In kindergarten, we are taught to put the blue, green, or red sticker depending on whether we have done a task well or poorly. As adults, the stickers we seek are called euros. We are prepared to get what we want in exchange for something. Everything has a price. Or else, as a psychology professor said, everything responds to brain stimuli, substances, drives, including what we call love.
That is, if we know how to use our instincts and be skillful in transactions, we can get where we want to be.
But not everything is that simple, nor is everything that easy. First, dissatisfaction compels us to seek new incentives, since what we have achieved doesn’t satisfy us. And, above all, because the shortcomings that lead us to seek compensation, if we don’t accept them, we spend our lives seeking to compensate them. We are the short person who doesn’t accept his height and spends his life changing high heels, or the eternally poor person, who spends his life accumulating wealth so as not to be poor and dies with a fortune unspent.
Similarly, we accumulate intangible goods that envelop our identity. In some way, our ambitions, no matter how laudable, trap us.

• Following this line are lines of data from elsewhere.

-- ==== Sys2Proof/Machine/Power.lean ====
section
/-! DEFINITION. What the power dies share: the channel-to-die map (01 R9), release groups (03 R77 to R80), the conditions that hold
a channel in its safe state, charge records, and start requests with their refusal (02 R56 to R64). -/

namespace Sys2Proof.Machine

/-! Dies (01 R9): the power dies D3 to D6 are numbered 0 to 3 here. -/

/-- The die of a switch channel. -/
def pswDie (n : Nat) : Nat := if n < 8 then n / 2 else if n < 24 then (n - 8) / 4 else (n - 24) / 4
/-- The class of a switch channel (16 R415): 0 H, 1 M, 2 L. -/
def pswClass (n : Nat) : Nat := if n < 8 then 0 else if n < 24 then 1 else 2
/-- The die of a valve channel. -/
def vlvDie (n : Nat) : Nat := n / 12
/-- The die of a cooling channel. -/
def fanDie (n : Nat) : Nat := n / 2

/-- The state with switch channel `n` changed. -/
def State.updPsw (s : State) (n : Nat) (f : PswCh → PswCh) : State := { s with psw := { s.psw with ch := upd s.psw.ch n f } }
/-- The state with valve channel `n` changed. -/
def State.updVlv (s : State) (n : Nat) (f : VlvCh → VlvCh) : State := { s with vlv := { s.vlv with ch := upd s.vlv.ch n f } }
/-- The state with cooling channel `n` changed. -/
def State.updCol (s : State) (n : Nat) (f : ColCh → ColCh) : State := { s with col := { s.col with ch := upd s.col.ch n f } }
/-- The state with bank `b` changed. -/
def State.updBank (s : State) (b : Nat) (f : Bank → Bank) : State := { s with vlv := { s.vlv with bank := upd s.vlv.bank b f } }
/-- The state with die `d` changed. -/
def State.updDie (s : State) (d : Nat) (f : DieSt → DieSt) : State := { s with die := upd s.die d f }

/-! Release groups (03 R77, R78). -/

/-- The release section of the system POLICY. -/
def Image.relSect (im : Image) : List Byte := (im.sect 0x0002 0x0001).getD []
/-- COUNT of the release section. -/
def Image.relCount (im : Image) : Nat := u16 im.relSect 0
/-- The 24 bytes of group `g`. -/
def Image.relGroup (im : Image) (g : Nat) : List Byte := span im.relSect (4 + 24 * g) 24
/-- COND and MODE of a group. -/
def Image.relCond (im : Image) (g : Nat) : Nat := u8 (im.relGroup g) 0
def Image.relFollow (im : Image) (g : Nat) : Bool := u8 (im.relGroup g) 1 == 1

/-- The outputs that a release group may name. -/
inductive OutKind where
  | vlv | bhs | fan | psw | wake | sup5
deriving DecidableEq, Repr

/-- Whether a group's masks name output `n` of a kind (03 R77). -/
def relNames (b : List Byte) (k : OutKind) (n : Nat) : Bool :=
  match k with
  | .vlv => (u8 b (8 + n / 8)).testBit (n % 8)
  | .bhs => (u8 b 14).testBit n
  | .fan => (u8 b 15).testBit n
  | .psw => (u8 b (16 + n / 8)).testBit (n % 8)
  | .wake => (u8 b 21).testBit 0
  | .sup5 => (u8 b 21).testBit (1 + n)

/-- Whether an output's group is released; an output of no group never is (03 R78). -/
def State.released (s : State) (k : OutKind) (n : Nat) : Bool :=
  (setBits s.boot.released.toNat 16).any fun g => decide (g < s.img.relCount) && relNames (s.img.relGroup g) k n

/-! Safe states (01 R26, R28, R29; 02 R52; 03 R80). -/

/-- Whether a die holds every channel in its safe state on its own logic: after a link-watchdog expiry, at its absolute limit,
after a supervisor reset, or commanded so in the orderly shutdown. -/
def State.dieOwn (s : State) (d : Nat) : Bool :=
  let x := rd s.die d
  x.linkSafe || x.overTemp || x.loading || s.region (6 + d) == .supervisor || s.pwr.supply == .shutdown

/-- Whether a die waits for a valid command frame: its first since its power-up or reset (01 R28), or the next one after its absolute limit
(01 R571). -/
def State.dieWaits (s : State) (d : Nat) : Bool := !(rd s.die d).armed || (rd s.die d).tempHold

/-- Whether a die's channels may leave their safe states at all. -/
def State.dieRuns (s : State) (d : Nat) : Bool := !(s.dieOwn d) && !(s.dieWaits d) && s.region (6 + d) == .run

/-- The loop slots bound to target `idx` of BIND_KIND `kind` (08 R233). -/
def State.boundSlots (s : State) (kind idx : Nat) : List Nat :=
  match s.img.sect 0x0401 0x0001 with
  | none => []
  | some b => (List.range 128).filter fun n =>
      let o := 48 * n
      u16 b o != 0 && u8 b (o + 32) == kind && u16 b (o + 34) == idx

/-- Whether a bound slot has given its target to the safe state (08 R222: fault action RELEASE). -/
def State.slotReleased (s : State) (kind idx : Nat) : Bool :=
  (s.boundSlots kind idx).any fun n => (rd s.lop.slot n).released

/-- Whether a switch, valve or cooling channel may follow its command. -/
def State.pswRuns (s : State) (n : Nat) : Bool := s.dieRuns (pswDie n) && s.released .psw n && !(s.slotReleased 2 n)
def State.vlvRuns (s : State) (n : Nat) : Bool :=
  s.dieRuns (vlvDie n) && s.released .vlv n && s.released .bhs (n / 6) && !(s.slotReleased 1 n)
def State.colRuns (s : State) (n : Nat) : Bool := s.dieRuns (fanDie n) && s.released .fan n && !(s.slotReleased 3 n)

/-! Charge records (02 R56, R59; 15 R397; 17 R441). -/

/-- A start charge record: CHARGE in 0.1 A, SLOTS, CLASS, MAX_DEFER. -/
structure Charge where
  charge : Nat
  slots : Nat
  cls : Nat
  maxDefer : Nat
deriving DecidableEq, Repr

/-- A record read from a START_CHARGE section, or a default. -/
def Image.chargeRec (im : Image) (tid n : Nat) (dflt : Charge) : Charge :=
  match im.record tid 0x00F1 8 n with
  | none => dflt
  | some b => ⟨u16 b 0, u16 b 2, u8 b 4, u16 b 6⟩

/-- The charge record of a source, by its index in the order of R61: PSW 0 to 39, VLV 40 to 87, FAN 88 to 95, WAKE_OUT 96. -/
def Image.charge (im : Image) (src : Nat) : Charge :=
  if src < 40 then im.chargeRec 0x0C01 src
    (match pswClass src with
      | 0 => ⟨1200, 20, 2, 250⟩
      | 1 => ⟨600, 10, 2, 250⟩
      | _ => ⟨150, 10, 2, 250⟩)
  else if src < 88 then im.chargeRec 0x0B01 (src - 40) ⟨80, 3, 1, 10⟩
  else if src < 96 then im.chargeRec 0x0D01 (src - 88) ⟨100, 100, 1, 50⟩
  else im.chargeRec 0x0002 0 ⟨200, 50, 3, 50⟩

/-! Start requests (02 R61, R62). -/

/-- Withdrawing the request of a source: nothing is counted. -/
def State.withdraw (s : State) (src : Nat) : State :=
  { s with bud := { s.bud with reqs := s.bud.reqs.filter fun r => r.src != src } }

/-- A valve channel's program, boost and target ended: at a refusal, a fault, a safe state or a disable (15 R399, R408, R409).
The booking of a boost stands (02 R58). -/
def VlvCh.abort (c : VlvCh) : VlvCh :=
  { c with tgt := 0, src := .imm 0, active := false, offSeq := false, ended := true, wait := .none, dither := .none,
           boost := false, boostLeft := 0, stall := none, bankWait := false, runaway := 0, legApp := 0 }

/-- The bank of a channel given up, where the channel holds it. -/
def State.giveBank (s : State) (n : Nat) : State :=
  s.updBank (n / 6) fun b => if b.granted = some (n % 6) then { b with granted := none } else b

/-- Ending a valve channel's program, with its request withdrawn and its bank given up. -/
def State.vlvAbort (s : State) (n : Nat) : State := ((s.withdraw (40 + n)).giveBank n).updVlv n VlvCh.abort

/-- The block of a start source. -/
def srcBlock (src : Nat) : Nat := if src < 40 then 0x0C else if src < 88 then 0x0B else if src < 96 then 0x0D else 0x00

/-- What a refusal does to its source (02 R59, R62; 15 R399; 16 R421; 17 R436). -/
def State.refuseSrc (s : State) (src : Nat) : State :=
  let o := s.clk.opt
  if src < 40 then s.updPsw src fun c =>
    { c with phase := .refused, startRefused := true, refuseCnt := satInc c.refuseCnt, err := true, refusedSince := o }
  else if src < 88 then (s.vlvAbort (src - 40)).updVlv (src - 40) fun c =>
    { c with st := .hold, startRefused := true, refuseCnt := satInc c.refuseCnt, err := true, refusedSince := o }
  else if src < 96 then s.updCol (src - 88) fun c => { c with phase := .refused, startRefused := true, since := o }
  else { s with wake := { s.wake with wait := false, refused := true } }

/-- The refusal of a source's request (02 R62). -/
def State.refuseReq (s : State) (src : Nat) : State :=
  let t := (s.withdraw src).refuseSrc src
  { t with bud := { t.bud with refused := satInc t.bud.refused } }.notice 0x0006 (srcBlock src) src fZero

/-- A start request raised at OPT `o` (02 R61); in SHUTDOWN it is refused at once (02 R52). -/
def State.raise (s : State) (src : Nat) (o : Opt) : State :=
  if s.pwr.supply = .shutdown then s.refuseReq src
  else
    let c := s.img.charge src
    let t := s.withdraw src
    { t with bud := { t.bud with reqs := t.bud.reqs ++ [⟨src, c.cls, c.charge, c.slots, c.maxDefer, o, 0⟩] } }

end Sys2Proof.Machine
end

The task that provides that benefit can range from performing jobs to obtain compensation, to those other violent and distress-creating attitudes in others, to provoke the response we desire. Complaints, crying, or victimhood are all in the service of being the center of attention, for example.
Gratuity is that economic concept that breaks with the pattern of consideration or reward. It purifies intentions, whether it’s to love or to perform a task for the sake of obtaining a benefit.
Therefore, the purer a relationship is, the freer it is from self-interest, the more it moves in gratuity, and the closer it is to pure love.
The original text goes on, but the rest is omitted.